- TASK REQUIREMENTS
Tally the lines containing "ffIf" in this data. Respond with the tally alone.

Start of INPUT DATA

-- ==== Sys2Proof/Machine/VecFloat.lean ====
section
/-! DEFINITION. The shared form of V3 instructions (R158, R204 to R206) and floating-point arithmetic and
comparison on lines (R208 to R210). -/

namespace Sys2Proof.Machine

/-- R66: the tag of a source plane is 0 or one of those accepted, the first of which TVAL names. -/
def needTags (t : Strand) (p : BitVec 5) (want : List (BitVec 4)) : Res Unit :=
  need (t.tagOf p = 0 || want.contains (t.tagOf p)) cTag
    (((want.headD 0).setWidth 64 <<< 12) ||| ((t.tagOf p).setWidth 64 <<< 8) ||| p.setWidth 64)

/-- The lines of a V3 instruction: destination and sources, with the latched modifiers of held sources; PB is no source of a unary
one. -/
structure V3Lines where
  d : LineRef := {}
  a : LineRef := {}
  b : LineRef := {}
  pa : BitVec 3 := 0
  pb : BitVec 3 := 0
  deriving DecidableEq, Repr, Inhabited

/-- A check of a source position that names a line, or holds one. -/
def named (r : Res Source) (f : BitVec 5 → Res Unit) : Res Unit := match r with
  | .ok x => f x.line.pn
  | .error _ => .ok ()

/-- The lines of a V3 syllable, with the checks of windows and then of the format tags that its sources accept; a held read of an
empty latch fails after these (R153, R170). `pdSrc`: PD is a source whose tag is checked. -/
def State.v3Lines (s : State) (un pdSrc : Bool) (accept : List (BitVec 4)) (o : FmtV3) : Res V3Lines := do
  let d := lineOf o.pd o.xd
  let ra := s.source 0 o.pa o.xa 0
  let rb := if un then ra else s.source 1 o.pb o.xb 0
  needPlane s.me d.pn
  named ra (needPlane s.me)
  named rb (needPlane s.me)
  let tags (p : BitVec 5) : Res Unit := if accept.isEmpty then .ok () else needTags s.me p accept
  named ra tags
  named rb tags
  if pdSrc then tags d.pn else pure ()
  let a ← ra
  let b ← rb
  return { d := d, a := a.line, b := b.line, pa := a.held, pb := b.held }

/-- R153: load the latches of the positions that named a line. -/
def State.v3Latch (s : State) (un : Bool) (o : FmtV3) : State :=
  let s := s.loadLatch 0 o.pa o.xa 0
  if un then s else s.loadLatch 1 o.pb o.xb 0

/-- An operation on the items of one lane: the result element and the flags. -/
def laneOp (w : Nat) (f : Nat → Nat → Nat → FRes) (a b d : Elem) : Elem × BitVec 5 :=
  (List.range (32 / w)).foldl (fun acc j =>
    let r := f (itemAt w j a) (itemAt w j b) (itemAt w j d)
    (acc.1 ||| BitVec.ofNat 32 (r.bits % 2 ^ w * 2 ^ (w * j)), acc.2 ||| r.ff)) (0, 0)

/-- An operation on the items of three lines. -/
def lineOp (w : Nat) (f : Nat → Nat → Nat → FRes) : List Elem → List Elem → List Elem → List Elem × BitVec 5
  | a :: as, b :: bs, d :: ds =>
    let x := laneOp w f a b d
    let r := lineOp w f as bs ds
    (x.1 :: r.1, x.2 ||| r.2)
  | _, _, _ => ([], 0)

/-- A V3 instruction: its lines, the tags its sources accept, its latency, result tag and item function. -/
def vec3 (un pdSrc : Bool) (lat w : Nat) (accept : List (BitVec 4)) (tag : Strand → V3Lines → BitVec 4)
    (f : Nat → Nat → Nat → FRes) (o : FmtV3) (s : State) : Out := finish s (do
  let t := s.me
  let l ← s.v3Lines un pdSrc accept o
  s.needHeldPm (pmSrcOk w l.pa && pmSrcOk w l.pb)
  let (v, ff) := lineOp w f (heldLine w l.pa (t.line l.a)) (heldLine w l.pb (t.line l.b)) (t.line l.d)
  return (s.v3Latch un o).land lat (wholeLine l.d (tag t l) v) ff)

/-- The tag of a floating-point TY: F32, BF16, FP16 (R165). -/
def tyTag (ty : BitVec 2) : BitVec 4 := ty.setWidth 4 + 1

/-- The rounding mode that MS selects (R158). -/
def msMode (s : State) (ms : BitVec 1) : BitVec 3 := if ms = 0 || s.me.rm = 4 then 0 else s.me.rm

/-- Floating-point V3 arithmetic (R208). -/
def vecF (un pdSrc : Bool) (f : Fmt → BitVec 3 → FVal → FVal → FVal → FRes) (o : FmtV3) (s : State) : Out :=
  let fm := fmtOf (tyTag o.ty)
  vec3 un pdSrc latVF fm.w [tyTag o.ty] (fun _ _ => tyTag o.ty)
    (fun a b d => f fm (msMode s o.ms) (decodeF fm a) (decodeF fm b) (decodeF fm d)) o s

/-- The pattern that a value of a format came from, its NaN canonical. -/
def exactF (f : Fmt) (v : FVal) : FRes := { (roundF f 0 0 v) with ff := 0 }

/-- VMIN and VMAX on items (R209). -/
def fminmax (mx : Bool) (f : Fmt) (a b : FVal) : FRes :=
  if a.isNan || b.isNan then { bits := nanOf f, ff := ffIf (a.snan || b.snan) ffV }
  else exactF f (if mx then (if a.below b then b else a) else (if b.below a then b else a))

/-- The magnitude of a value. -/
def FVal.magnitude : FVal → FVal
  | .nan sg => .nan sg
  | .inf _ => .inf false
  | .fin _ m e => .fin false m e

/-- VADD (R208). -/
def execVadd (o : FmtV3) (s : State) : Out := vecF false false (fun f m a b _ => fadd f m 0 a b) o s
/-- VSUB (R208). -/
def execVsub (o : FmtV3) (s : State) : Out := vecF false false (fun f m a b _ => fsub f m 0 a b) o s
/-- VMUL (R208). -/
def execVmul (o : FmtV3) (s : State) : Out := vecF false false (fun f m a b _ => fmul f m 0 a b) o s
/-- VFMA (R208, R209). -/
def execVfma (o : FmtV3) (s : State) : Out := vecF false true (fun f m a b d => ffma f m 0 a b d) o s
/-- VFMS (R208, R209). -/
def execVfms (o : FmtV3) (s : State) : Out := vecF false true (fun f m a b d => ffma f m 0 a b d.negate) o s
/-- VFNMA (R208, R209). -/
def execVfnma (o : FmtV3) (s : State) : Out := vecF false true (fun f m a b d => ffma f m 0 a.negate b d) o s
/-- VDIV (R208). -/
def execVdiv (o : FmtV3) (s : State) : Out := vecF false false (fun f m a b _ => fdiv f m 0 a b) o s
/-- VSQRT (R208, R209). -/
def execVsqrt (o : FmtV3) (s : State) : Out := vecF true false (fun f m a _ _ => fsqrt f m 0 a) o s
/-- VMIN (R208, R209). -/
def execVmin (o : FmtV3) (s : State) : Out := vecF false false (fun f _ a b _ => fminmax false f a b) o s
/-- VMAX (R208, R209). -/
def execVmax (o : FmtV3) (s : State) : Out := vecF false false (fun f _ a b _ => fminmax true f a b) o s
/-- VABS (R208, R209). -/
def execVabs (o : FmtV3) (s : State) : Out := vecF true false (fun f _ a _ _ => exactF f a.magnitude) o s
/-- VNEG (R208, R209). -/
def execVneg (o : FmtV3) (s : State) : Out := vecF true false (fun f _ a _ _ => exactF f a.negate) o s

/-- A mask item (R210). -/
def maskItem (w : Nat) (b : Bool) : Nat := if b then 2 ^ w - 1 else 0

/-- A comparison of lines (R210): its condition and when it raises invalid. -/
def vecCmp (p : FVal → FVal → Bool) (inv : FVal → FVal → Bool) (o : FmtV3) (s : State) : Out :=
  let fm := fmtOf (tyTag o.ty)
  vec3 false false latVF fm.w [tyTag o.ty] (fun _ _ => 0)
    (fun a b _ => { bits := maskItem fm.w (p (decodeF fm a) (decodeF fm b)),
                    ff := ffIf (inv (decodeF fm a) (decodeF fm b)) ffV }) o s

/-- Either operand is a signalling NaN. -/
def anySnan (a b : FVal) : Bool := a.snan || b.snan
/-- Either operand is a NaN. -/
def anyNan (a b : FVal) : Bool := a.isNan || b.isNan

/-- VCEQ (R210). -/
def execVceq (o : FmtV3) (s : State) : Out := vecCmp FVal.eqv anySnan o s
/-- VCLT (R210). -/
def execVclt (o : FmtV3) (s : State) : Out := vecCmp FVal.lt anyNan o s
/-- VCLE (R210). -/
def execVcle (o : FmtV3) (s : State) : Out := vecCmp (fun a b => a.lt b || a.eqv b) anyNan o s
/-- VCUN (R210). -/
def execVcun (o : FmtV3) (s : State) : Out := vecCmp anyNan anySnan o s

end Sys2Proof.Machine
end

End of INPUT DATA

- RESPONSE TO THE TASK
2